§ **WHAT IS BEING ASKED**
Below are entries; count the lines containing the string "after". The answer is that number alone.

§ **RECORDS**
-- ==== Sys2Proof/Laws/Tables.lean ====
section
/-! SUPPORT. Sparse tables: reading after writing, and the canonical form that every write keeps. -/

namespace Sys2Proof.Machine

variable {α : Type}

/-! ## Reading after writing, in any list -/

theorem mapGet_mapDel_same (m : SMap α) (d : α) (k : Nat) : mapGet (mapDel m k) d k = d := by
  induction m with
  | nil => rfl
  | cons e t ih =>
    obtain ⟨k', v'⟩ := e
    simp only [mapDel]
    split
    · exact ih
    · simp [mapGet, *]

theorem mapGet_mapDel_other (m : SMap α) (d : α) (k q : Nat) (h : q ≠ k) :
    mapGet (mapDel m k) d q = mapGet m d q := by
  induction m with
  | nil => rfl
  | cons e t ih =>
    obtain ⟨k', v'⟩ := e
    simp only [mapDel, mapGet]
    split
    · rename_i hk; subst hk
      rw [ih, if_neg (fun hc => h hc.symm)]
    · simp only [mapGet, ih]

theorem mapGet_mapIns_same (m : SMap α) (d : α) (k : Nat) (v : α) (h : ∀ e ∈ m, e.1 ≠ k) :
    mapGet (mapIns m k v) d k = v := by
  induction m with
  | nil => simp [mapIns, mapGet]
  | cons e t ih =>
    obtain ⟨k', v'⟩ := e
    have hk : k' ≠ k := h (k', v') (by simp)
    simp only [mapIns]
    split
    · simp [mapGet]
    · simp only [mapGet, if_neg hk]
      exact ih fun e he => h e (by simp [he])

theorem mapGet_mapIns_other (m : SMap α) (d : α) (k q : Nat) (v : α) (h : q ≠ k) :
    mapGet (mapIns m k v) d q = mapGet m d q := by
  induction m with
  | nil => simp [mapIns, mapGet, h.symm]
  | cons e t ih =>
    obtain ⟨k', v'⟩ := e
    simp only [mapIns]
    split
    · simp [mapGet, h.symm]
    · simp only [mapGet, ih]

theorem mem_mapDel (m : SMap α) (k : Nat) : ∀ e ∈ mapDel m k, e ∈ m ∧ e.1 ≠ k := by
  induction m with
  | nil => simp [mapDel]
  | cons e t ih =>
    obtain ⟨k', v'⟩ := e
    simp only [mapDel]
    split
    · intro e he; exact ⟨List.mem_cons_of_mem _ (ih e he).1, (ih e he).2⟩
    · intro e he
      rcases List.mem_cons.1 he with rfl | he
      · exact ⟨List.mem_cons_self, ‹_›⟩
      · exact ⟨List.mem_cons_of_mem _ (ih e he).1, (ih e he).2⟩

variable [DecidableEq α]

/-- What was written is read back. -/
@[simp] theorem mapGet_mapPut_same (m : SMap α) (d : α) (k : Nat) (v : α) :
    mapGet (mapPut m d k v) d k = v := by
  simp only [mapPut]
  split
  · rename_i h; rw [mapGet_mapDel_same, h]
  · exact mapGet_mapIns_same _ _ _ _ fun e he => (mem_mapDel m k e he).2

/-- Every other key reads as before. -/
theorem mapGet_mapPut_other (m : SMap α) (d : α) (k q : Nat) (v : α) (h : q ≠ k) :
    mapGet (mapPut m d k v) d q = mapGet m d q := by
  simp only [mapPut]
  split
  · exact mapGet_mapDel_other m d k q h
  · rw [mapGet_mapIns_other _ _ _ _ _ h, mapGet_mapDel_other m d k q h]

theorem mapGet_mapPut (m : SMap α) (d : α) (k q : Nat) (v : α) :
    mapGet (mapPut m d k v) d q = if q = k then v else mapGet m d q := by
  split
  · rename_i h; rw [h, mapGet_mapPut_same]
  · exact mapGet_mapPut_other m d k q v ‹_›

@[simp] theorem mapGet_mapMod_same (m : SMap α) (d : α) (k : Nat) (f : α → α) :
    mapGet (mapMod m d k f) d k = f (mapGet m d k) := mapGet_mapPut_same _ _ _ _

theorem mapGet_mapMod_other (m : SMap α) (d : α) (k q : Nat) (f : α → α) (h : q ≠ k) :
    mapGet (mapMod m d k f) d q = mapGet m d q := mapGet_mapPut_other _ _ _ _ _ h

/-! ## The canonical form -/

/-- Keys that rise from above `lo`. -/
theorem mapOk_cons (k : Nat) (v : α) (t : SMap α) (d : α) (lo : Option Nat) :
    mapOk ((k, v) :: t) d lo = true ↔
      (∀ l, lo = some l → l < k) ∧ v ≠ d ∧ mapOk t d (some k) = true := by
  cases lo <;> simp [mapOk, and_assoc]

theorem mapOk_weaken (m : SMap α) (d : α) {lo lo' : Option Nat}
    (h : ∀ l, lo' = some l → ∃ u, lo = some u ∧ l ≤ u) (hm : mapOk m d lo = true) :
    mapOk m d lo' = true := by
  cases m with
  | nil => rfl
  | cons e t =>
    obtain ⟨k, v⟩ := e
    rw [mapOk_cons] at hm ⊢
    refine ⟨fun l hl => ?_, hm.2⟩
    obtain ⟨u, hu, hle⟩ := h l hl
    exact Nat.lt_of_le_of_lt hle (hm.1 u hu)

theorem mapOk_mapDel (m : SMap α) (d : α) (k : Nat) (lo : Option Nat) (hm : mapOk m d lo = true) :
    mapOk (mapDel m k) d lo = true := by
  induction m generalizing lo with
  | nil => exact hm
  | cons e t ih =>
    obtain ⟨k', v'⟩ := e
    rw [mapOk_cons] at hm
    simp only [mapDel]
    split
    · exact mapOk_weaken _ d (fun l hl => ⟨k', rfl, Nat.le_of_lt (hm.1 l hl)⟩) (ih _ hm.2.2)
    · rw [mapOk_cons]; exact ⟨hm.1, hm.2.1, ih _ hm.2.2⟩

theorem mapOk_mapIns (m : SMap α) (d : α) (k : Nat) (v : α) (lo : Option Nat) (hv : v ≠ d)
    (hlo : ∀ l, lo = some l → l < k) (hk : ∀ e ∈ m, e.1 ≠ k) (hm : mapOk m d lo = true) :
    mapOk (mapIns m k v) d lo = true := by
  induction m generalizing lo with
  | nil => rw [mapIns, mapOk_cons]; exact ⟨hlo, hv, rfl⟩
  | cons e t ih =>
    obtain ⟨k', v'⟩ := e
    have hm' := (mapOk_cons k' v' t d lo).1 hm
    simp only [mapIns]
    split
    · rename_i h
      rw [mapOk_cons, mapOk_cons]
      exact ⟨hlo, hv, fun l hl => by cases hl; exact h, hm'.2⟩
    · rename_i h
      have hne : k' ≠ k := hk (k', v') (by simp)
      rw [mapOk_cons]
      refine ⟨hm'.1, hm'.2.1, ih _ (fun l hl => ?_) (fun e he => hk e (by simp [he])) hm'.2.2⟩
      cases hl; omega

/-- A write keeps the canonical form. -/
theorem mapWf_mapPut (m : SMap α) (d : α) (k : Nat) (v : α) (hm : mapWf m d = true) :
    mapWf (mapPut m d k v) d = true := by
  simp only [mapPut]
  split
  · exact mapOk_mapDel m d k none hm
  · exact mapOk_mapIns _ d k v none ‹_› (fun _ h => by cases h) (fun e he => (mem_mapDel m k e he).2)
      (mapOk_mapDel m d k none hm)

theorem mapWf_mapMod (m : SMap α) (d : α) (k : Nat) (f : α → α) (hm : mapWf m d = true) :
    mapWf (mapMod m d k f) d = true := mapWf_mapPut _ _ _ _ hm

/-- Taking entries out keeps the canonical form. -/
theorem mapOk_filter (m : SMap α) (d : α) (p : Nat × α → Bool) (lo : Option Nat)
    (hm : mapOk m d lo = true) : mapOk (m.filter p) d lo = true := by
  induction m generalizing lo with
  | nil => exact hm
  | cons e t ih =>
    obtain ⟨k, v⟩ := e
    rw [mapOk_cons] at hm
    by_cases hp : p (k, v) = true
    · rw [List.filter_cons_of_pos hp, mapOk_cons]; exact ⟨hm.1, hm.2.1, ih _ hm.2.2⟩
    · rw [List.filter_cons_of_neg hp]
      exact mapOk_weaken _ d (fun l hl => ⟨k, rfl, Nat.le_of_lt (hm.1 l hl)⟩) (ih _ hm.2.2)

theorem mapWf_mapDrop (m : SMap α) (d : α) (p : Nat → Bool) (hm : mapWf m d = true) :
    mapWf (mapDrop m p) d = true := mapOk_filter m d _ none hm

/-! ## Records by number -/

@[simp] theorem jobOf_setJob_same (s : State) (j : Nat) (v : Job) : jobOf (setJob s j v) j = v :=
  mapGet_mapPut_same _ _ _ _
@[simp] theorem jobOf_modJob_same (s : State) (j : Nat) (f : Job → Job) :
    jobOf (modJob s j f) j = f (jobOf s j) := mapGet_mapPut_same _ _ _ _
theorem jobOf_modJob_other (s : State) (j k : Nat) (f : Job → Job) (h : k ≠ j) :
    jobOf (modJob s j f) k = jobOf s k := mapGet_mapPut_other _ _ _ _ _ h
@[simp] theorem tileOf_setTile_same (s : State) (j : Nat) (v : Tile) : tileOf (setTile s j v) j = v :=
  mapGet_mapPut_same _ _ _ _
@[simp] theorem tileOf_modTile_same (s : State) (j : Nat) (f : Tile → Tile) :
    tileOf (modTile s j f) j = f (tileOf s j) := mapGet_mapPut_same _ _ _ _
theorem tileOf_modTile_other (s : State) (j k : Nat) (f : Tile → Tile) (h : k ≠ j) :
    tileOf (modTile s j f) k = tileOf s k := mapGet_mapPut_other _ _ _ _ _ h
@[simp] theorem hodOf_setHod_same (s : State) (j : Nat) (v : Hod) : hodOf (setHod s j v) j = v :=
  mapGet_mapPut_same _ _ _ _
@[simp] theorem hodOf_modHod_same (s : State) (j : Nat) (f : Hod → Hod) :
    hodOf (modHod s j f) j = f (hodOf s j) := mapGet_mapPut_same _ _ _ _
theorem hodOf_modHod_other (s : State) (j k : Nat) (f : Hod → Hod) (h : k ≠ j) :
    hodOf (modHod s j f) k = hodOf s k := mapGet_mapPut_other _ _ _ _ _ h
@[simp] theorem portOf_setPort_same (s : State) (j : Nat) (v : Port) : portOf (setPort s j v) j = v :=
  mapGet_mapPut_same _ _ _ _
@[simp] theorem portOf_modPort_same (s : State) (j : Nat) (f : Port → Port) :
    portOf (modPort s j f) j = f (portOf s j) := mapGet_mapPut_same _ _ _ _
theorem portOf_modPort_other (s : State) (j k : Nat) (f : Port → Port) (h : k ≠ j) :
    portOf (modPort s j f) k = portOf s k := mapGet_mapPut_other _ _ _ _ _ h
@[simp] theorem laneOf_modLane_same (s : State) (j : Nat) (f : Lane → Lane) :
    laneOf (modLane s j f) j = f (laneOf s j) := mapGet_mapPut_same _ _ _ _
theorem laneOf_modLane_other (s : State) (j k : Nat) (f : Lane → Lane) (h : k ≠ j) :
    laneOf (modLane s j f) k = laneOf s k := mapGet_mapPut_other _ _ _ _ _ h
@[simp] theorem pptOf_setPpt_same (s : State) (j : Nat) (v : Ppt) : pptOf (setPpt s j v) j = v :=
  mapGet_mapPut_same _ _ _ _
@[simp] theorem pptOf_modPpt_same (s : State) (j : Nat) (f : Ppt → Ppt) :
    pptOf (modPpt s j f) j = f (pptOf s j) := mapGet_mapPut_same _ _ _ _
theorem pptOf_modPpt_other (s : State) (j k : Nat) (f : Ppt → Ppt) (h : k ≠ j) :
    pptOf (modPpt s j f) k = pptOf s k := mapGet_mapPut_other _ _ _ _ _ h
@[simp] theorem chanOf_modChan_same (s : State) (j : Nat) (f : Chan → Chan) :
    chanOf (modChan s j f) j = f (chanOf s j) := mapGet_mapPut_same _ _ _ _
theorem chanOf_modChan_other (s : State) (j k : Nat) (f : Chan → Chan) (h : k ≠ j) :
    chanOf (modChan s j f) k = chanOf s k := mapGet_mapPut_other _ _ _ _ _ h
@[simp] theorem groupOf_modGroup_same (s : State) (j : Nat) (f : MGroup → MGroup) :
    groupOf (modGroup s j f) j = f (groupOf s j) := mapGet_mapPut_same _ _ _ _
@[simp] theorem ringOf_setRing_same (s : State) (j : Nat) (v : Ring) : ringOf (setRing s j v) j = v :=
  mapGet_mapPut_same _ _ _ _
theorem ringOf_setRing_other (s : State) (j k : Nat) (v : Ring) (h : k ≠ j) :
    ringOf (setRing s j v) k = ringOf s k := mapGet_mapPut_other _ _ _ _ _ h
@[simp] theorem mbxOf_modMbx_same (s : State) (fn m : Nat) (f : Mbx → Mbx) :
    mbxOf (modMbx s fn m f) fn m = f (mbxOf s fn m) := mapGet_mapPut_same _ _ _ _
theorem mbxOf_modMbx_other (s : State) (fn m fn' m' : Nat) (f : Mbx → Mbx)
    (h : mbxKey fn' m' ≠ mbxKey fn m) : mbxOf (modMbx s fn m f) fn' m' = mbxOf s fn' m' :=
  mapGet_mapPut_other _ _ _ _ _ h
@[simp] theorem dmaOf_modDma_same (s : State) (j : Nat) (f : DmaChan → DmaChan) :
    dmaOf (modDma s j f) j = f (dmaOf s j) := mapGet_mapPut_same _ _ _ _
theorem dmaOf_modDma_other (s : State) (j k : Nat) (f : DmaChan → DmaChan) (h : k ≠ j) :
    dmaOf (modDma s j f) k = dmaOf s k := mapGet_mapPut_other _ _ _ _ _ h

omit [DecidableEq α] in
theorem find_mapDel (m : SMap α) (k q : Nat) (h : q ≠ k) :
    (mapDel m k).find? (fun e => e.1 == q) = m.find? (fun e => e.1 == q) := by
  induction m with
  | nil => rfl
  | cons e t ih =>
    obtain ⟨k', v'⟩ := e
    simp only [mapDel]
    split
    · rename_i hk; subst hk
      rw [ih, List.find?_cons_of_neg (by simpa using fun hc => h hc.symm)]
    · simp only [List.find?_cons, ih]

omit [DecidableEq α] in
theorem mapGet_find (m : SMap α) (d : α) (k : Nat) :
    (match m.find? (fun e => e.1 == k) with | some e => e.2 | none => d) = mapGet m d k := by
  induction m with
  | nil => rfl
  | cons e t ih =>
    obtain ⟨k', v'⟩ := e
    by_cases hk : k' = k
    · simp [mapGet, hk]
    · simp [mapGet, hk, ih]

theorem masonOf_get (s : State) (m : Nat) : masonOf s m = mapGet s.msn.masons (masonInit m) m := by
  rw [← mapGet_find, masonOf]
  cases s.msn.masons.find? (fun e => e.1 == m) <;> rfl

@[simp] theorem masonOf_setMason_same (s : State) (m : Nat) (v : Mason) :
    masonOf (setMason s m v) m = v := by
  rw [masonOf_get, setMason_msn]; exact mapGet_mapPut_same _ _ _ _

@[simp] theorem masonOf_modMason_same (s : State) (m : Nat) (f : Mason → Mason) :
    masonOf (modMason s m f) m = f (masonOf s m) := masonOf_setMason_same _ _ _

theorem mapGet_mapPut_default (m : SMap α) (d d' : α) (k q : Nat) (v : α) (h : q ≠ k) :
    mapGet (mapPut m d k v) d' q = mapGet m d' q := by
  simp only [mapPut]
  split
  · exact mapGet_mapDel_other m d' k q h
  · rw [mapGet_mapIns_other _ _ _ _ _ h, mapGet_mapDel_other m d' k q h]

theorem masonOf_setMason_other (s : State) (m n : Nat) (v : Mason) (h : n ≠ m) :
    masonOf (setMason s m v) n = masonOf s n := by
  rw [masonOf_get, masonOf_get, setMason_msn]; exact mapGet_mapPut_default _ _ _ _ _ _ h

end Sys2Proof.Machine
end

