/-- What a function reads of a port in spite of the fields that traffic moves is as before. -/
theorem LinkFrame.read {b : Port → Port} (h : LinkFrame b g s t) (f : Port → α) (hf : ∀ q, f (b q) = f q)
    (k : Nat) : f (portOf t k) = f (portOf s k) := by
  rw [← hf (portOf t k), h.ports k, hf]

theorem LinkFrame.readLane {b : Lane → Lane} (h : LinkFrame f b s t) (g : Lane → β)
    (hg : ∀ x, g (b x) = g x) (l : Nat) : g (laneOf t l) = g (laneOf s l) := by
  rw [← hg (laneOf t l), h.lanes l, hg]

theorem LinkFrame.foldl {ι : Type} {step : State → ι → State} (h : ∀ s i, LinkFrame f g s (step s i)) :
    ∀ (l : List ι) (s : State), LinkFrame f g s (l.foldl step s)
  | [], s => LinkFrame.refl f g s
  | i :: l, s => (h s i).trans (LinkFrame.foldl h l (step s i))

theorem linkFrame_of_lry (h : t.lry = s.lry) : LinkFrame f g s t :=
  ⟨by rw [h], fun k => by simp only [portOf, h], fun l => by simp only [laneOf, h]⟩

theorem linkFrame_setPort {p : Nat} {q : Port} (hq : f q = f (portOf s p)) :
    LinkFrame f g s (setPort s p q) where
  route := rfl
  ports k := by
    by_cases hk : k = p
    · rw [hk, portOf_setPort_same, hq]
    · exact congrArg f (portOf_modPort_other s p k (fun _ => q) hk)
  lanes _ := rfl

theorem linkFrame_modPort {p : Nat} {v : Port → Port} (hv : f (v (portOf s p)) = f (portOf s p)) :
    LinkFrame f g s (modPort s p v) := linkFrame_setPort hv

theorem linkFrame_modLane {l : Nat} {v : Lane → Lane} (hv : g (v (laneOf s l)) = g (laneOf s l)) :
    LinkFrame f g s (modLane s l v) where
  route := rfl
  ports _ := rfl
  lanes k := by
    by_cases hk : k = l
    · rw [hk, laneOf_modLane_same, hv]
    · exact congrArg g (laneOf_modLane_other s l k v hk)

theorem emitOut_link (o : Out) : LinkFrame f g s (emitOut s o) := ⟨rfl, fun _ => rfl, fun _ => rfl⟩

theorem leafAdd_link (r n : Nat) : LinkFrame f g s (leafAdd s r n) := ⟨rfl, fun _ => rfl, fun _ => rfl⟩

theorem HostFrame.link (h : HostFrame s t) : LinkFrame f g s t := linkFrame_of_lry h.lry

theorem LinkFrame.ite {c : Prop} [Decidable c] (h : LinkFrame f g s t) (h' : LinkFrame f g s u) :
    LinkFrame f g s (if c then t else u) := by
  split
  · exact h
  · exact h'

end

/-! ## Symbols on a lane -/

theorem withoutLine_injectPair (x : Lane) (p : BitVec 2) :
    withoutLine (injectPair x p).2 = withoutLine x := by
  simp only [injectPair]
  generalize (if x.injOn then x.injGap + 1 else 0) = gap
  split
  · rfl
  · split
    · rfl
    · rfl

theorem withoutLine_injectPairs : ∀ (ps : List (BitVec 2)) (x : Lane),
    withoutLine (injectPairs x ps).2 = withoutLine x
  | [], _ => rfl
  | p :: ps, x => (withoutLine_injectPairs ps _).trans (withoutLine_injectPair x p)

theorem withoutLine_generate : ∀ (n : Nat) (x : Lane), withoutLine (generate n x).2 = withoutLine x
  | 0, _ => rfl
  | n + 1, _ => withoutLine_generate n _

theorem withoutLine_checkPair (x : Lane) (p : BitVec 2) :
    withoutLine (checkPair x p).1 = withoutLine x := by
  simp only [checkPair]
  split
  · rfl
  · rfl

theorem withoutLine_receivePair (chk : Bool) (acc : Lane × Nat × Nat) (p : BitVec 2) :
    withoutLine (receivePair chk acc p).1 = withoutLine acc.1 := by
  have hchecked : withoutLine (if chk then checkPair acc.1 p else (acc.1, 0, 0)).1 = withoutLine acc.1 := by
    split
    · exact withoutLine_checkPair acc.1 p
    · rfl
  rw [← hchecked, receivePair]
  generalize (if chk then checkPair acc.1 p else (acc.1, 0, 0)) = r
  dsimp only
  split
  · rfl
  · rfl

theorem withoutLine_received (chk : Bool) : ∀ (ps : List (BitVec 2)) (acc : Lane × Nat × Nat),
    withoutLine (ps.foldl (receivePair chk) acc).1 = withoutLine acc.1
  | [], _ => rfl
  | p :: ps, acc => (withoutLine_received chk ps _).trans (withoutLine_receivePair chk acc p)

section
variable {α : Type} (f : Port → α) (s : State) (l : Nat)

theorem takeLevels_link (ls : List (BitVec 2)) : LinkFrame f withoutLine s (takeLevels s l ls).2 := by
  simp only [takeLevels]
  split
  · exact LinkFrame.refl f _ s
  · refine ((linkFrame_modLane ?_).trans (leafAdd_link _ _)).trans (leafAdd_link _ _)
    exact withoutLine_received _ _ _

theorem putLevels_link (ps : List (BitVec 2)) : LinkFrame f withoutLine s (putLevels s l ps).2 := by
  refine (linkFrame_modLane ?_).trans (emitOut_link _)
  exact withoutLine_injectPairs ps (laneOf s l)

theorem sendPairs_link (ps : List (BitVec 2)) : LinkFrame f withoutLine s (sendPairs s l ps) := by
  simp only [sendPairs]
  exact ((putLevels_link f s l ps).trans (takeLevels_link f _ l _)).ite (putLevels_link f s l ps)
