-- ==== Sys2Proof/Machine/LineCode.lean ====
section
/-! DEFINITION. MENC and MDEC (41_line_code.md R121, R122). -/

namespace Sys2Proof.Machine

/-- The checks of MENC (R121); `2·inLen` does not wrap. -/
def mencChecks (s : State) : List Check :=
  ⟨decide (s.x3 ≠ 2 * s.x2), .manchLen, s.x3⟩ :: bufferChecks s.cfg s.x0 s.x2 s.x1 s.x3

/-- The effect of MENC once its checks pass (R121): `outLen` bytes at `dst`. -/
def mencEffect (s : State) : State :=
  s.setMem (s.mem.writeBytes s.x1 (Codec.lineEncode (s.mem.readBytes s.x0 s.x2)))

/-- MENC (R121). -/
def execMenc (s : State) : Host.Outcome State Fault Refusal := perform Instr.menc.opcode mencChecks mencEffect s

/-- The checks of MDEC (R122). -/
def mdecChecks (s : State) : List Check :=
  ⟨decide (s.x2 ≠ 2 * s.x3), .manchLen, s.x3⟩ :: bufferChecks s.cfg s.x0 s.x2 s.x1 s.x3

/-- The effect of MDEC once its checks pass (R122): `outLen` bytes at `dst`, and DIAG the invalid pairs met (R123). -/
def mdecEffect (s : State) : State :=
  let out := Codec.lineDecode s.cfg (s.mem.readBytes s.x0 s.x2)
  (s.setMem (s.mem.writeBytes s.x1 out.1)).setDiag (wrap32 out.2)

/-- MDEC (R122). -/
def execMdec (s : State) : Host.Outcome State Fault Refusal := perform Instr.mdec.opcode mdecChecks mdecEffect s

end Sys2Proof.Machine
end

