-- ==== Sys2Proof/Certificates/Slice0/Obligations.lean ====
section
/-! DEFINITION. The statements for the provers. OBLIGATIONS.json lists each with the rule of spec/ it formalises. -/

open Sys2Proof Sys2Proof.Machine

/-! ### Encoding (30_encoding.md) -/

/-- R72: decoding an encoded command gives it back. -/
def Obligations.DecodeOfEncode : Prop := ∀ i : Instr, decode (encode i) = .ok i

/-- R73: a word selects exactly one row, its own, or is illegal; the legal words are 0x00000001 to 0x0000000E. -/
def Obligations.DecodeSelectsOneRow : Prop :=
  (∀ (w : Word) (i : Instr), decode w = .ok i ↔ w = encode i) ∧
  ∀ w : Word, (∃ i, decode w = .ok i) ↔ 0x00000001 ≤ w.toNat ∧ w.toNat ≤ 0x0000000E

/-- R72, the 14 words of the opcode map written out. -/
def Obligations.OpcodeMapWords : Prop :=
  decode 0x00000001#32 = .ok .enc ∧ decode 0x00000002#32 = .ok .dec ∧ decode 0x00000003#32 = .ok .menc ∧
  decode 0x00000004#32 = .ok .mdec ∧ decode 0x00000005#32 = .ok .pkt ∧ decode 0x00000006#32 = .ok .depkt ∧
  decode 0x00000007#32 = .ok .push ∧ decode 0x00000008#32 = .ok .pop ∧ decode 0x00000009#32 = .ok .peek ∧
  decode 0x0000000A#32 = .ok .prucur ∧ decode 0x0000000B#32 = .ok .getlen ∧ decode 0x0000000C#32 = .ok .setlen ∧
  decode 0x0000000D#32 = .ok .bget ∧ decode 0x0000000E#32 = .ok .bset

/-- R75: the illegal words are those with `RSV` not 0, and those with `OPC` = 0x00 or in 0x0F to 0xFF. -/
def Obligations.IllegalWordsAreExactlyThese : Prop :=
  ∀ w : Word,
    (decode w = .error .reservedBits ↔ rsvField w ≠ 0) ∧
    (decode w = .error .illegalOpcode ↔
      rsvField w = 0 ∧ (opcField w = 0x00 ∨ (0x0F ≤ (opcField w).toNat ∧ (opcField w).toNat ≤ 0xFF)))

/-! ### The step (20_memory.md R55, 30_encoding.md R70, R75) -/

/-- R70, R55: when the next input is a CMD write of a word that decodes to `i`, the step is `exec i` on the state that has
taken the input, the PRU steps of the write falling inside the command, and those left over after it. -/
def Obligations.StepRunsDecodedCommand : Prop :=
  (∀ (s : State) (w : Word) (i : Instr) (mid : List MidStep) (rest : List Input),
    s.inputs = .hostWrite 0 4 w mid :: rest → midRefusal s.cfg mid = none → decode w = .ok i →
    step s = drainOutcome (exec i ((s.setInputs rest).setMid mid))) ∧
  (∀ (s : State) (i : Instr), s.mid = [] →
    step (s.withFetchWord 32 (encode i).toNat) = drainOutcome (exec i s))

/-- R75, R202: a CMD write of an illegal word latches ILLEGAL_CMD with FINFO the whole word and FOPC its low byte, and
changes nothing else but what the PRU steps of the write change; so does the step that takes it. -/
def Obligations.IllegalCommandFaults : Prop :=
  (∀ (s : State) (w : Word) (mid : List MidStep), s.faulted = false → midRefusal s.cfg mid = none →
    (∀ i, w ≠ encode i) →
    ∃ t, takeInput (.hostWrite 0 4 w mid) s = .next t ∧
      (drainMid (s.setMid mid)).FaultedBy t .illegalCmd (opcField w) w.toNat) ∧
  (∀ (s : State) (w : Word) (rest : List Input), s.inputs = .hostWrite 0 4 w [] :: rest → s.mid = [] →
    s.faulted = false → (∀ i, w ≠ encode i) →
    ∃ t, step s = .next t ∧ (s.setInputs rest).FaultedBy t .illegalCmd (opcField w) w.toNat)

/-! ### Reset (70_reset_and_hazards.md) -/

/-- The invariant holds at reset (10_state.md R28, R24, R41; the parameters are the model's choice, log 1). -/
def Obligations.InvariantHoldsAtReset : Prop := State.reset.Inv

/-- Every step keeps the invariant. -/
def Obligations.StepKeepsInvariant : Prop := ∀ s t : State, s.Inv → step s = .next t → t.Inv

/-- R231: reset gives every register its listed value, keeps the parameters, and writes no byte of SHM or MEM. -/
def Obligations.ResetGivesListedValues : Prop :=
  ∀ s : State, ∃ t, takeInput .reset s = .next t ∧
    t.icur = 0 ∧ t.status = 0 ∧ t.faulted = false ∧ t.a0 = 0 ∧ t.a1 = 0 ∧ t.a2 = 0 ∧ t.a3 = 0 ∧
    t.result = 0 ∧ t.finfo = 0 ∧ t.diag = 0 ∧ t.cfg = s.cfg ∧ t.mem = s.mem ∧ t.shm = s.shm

§ **RESULT OF THIS TASK**
3